El uso de la autobiografía convierte el recital en ceremonia, el relato en testimonio e interrogante. El viejo biodrama se mira a sí mismo y dice: “de esto nos faltaba hablar”. Y expone, retroproyecta, retroalimenta, sus tesoros, objetos reales, niño.
No tiene progresión. No tiene “curva”. No obstante, tiene intensidades: desde la batería desaforada que convoca en modo “furia” la energía de las generaciones a la ternura del relato de los sueños. Un malambo for export, para Alemania, es también el cuerpo argentino de un descendiente de los Lugones. Es una marcha peronista. Es la tortuga, gran personaje, que predice que no habrá revolución en Argentina; es el tiempo que engulle la vida y conquista seis pies de tierra americana…
Cuando muera
Cuando muera será así (como a mí se me ocurra, como yo quiera). Veré así. Seré esto. Puedo decirlo. Porque soy. Imagino lo que ustedes fueron, dice esta generación. Lo recreo en mi mente; no finjo serlo.

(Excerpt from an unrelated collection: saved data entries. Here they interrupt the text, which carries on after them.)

-- ==== Sys2Proof/Machine/State.lean ====
section
/-! DEFINITION. The machine's state as plain data (10_state R20, 42_hd44780_bus_words R160), its reset value
(10_state R46, 42_hd44780_bus_words R161) and the reasons a step can stop. -/

namespace Sys2Proof.Machine

/-- A level of a pin or a line: 0, 1 or Unknown (10_state R27, R30). -/
inductive Level where
  | low | high | unknown
  deriving DecidableEq, Repr

/-- A pin's mode (10_state R26). -/
inductive PinMode where
  | unconfigured | outputPullUp
  deriving DecidableEq, Repr

/-- The display configuration `Config{pins, width}` (10_state R21). -/
structure DisplayCfg where
  pins : PinAssignment
  width : BusWidth
  deriving DecidableEq, Repr

/-- The display operations (00_scope R11). -/
inductive DisplayOp where
  | configure | writeCommand | writeChar | writeLine | writeTwoLines
  deriving DecidableEq, Repr

/-- A micro-step of the Foreground (00_scope R9): an atomic pin write or a busy delay. -/
inductive MicroStep where
  | pinsWrite (m v : Nat)
  | wait (d : Nat)
  deriving DecidableEq, Repr

/-- The Foreground sequencer (10_state R40). `pc` is the index of the next micro-step. -/
inductive Fg where
  | idle
  | busy (op : DisplayOp) (steps : List MicroStep) (pc : Nat)
  deriving DecidableEq, Repr

/-- A channel's debounce state (10_state R30). -/
structure ChannelState where
  suppressed : Bool
  ie : Bool
  deadline : Option Nat
  lastStable : Level
  pending : Bool
  deriving DecidableEq, Repr

/-- A button line: its level, an input of the Environment (43_debounce R199), and the line's one
interrupt-pending bit (43_debounce R200, R202). -/
structure Button where
  level : Bool
  edgePending : Bool
  deriving DecidableEq, Repr

/-- `lap_delta` (10_state R37): a 32-bit count, or three sub-fields of `W_SUB` bits. -/
inductive LapDelta where
  | flat (v : BitVec 32)
  | sub (dm ds dc : Nat)
  deriving DecidableEq, Repr

/-- Refusal reasons of the block (60_exceptions R270). -/
inductive RefuseReason where
  | badPinAssignment | configureTwice | notConfigured | badRow | reentrant | unknownSelector
  deriving DecidableEq, Repr

/-- The operation a refusal records (60_exceptions R270). -/
inductive RefusedOp where
  | display (op : DisplayOp)
  | mask
  | selector (sel : Byte)
  deriving DecidableEq, Repr

/-- What a refusal records: reason and operation. -/
structure RefusalRecord where
  reason : RefuseReason
  op : RefusedOp
  deriving DecidableEq, Repr

/-- The reference controller's interface data length (42_hd44780_bus_words R160). -/
inductive HdMode where
  | eight | four
  deriving DecidableEq, Repr

/-- The FourBit nibble phase (R160). -/
inductive HdPhase where
  | high
  | low (hi : BitVec 4) (rs : Bool)
  deriving DecidableEq, Repr

/-- The RAM the address counter points into (R160). -/
inductive HdTarget where
  | ddram | cgram
  deriving DecidableEq, Repr

/-- Faults of the reference controller (R162, R172, R178): data of the test aid, not faults of the machine. -/
inductive HdFault where
  | busyViolation | rsChangedMidByte | reservedInstruction | badDdramAddress
  deriving DecidableEq, Repr

/-- The reference controller (42_hd44780_bus_words R160). `ddram` and `cgram` are canonical cell lists: an
unlisted DDRAM address reads 0x20, an unlisted CGRAM address is Unknown (R161). -/
structure Hd where
  mode : HdMode
  phase : HdPhase
  ac : BitVec 7
  target : HdTarget
  ddram : List Host.Cell
  cgram : List Host.Cell
  n : Bool
  f : Bool
  d : Bool
  c : Bool
  b : Bool
  id : Bool
  s : Bool
  shift : Int
  busyUntil : Nat
  fault : Option HdFault
  deriving DecidableEq, Repr

/-- An event of the pin trace: `(time, PinsWrite(m, v))` (00_scope R12). -/
structure PinEvent where
  time : Nat
  m : Nat
  v : Nat
  deriving DecidableEq, Repr

/-- A transfer of the controller-facing trace (41_display_driver R141). In FourBit `data` is the nibble. `tHigh` is
absent when E was high without the block having raised it. -/
structure Transfer where
  rs : Bool
  data : Byte
  tFall : Nat
  tHigh : Option Nat
  deriving DecidableEq, Repr

/-- The stopwatch fields a Foreground reader can read (20_memory R73). -/
inductive WatchField where
  | elapsed | running | lapRef | lapDelta
  deriving DecidableEq, Repr

/-- What the Foreground reader has read last of each stopwatch field (20_memory R73); none before the first read. -/
structure Snapshot where
  elapsed : Option (BitVec 32)
  running : Option Bool
  lapRef : Option (BitVec 32)
  lapDelta : Option LapDelta
  deriving DecidableEq, Repr

/-- What moves next (log 2): a request of an operation, a Foreground turn, or an action of the Environment
(30_encoding R91). -/
inductive Event where
  /-- An encoded operation, event or bus word is presented. -/
  | request (f : Frame)
  /-- The same, presented from inside an interrupt handler (60_exceptions R270, code 5). -/
  | handlerRequest (f : Frame)
  /-- The Foreground performs its next micro-step. -/
  | foreground
  /-- The Foreground's call returns: it performs micro-steps until it is Idle. -/
  | awaitIdle
  /-- The Foreground reads one stopwatch field (20_memory R73). -/
  | read (f : WatchField)
  /-- The Foreground masks the interrupts, or lets them through again (20_memory R73, R74). -/
  | maskInterrupts (on : Bool)
  /-- The Environment sets a button line's level. -/
  | level (ch : Channel) (l : Bool)
  /-- The Environment lets `us` microseconds pass. -/
  | advance (us : Nat)
  deriving DecidableEq, Repr

/-- The state: the record `st` of 10_state R20, the button inputs, the reference controller, and below them the
model's own fields. -/
structure State where
  /-- The deployment's parameters, never written (log 6). -/
  par : Params
  cfg : Option DisplayCfg
  pinMode : List PinMode
  out : List Level
  fg : Fg
  ch : PerChannel ChannelState
  elapsed : BitVec 32
  running : Bool
  lapRef : BitVec 32
  lapDelta : LapDelta
  nextTick : Nat
  tickLate : Bool
  now : Nat
  refused : Bool
  refusal : Option RefusalRecord
  button : PerChannel Button
  hd : Hd
  /-- What moves next, oldest first (log 2). -/
  queue : List Event
  /-- The earliest time of the next Foreground step: the end of its last Wait (00_scope R9, log 8). -/
  fgReady : Nat
  /-- When E was last set to 1 (41_display_driver R141). -/
  eRise : Option Nat
  /-- The pin trace, newest first (00_scope R12). -/
  trace : List PinEvent
  /-- The transfers, newest first (41_display_driver R141). -/
  transfers : List Transfer
  /-- The Foreground reader has interrupts masked: no ISR step is scheduled (20_memory R74, log 30). -/
  irqMasked : Bool
  /-- What the Foreground reader has read (20_memory R73, log 30). -/
  snapshot : Snapshot
  /-- What MASK last returned to its caller (log 15). -/
  maskResult : Option Nat
  /-- How many free values have been drawn (log 12). -/
  draws : Nat
  deriving DecidableEq, Repr

/-- Why the machine stops. -/
inductive Fault where
  /-- Raised by `step` alone, in a state that an earlier refusal marked: no step of any agent has a meaning there
  (60_exceptions R272). Safe: the spec says the same. -/
  | stuck
  deriving DecidableEq, Repr

/-- Why there is no meaning. -/
inductive Refusal where
  /-- Raised by `exec` for an instruction with no meaning yet: by no arm of this model. Safe. -/
  | notModelled (mnemonic : String)
  /-- Raised by `step` for a frame that breaks the model's own operand layout, or for half a bus word
  (30_encoding R82): it spells no instruction. Safe. -/
  | notAnInstruction (why : DecodeError)
  deriving DecidableEq, Repr

/-- The same value for every channel. -/
def everyChannel {α : Type} (a : α) : PerChannel α := ⟨a, a, a, a⟩

/-- A channel's debounce state at reset (10_state R31). -/
def ChannelState.reset : ChannelState where
  suppressed := false
  ie := true
  deadline := none
  lastStable := .unknown
  pending := false

/-- The reference controller at power-on (42_hd44780_bus_words R161). -/
def Hd.powerOn (busyUntil : Nat) : Hd where
  mode := .eight
  phase := .high
  ac := 0
  target := .ddram
  ddram := []
  cgram := []
  n := false
  f := false
  d := false
  c := false
  b := false
  id := true
  s := false
  shift := 0
  busyUntil := busyUntil
  fault := none

/-- `lap_delta` zeroed: 0, or (0,0,0) under SubfieldNoBorrow (10_state R37, 44_timekeeping R244). -/
def LapDelta.zero : LapMode → LapDelta
  | .flattened => .flat 0
  | .subfieldNoBorrow => .sub 0 0 0

/-- The state right after reset (10_state R46) of a deployment with parameters `p`, tick phase `phase` and button
levels `levels`. The display's supply rises with it, at `now = 0`, so that the controller is in its power-on state with its
internal reset ending at `T_HD_RESET` (DESIGN CHOICE, log 35). -/
def State.resetWith (p : Params) (phase : Nat) (levels : PerChannel Bool) : State where
  par := p
  cfg := none
  pinMode := List.replicate p.pinCount .unconfigured
  out := List.replicate p.pinCount .unknown
  fg := .idle
  ch := everyChannel .reset
  elapsed := 0
  running := false
  lapRef := 0
  lapDelta := .zero p.lapMode
  nextTick := phase
  tickLate := false
  now := 0
  refused := false
  refusal := none
  button := ⟨⟨levels.start, false⟩, ⟨levels.stop, false⟩, ⟨levels.lap, false⟩, ⟨levels.reset, false⟩⟩
  hd := .powerOn p.tHdReset
  queue := []
  fgReady := 0
  eRise := none
  trace := []
  transfers := []
  irqMasked := false
  snapshot := ⟨none, none, none, none⟩
  maskResult := none
  draws := 0

/-- The tick phase at reset: a draw in `(0, T_TICK_US]` (10_state R42). -/
def resetPhase : Nat := 1 + Config.freePhase % Config.tTick

/-- The state right after reset: the OPEN parameters, the tick phase and the button levels are open values. -/
def State.reset : State :=
  .resetWith Config.params resetPhase
    ⟨Config.freeLevel 0, Config.freeLevel 1, Config.freeLevel 2, Config.freeLevel 3⟩

end Sys2Proof.Machine
end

Elsa Drucaroff fue a ver la obra conmigo. Dijo que esas vidas estaban marcadas, casi atrapadas por las épicas tragedias de la historia. No me parece. Las generaciones de los ochenta y principios de los noventa, las generaciones pre-Memoria Falsa, no podían actuar (en el sentido actoral), no podían ficcionar, no podían re-presentar. Sólo disfrazarse (trasvestirse, decía por esos años Drucaroff) y esperar. Las nuevas dicen, bailan, doblan, cantan, representan.
Luego salen del teatro y viven.
Nosotros también.
La cámara presa del lado de adentro de la noche de los lápices ha sido abandonada.
………
PD. Laura G, ¿qué es el “salto cuántico”?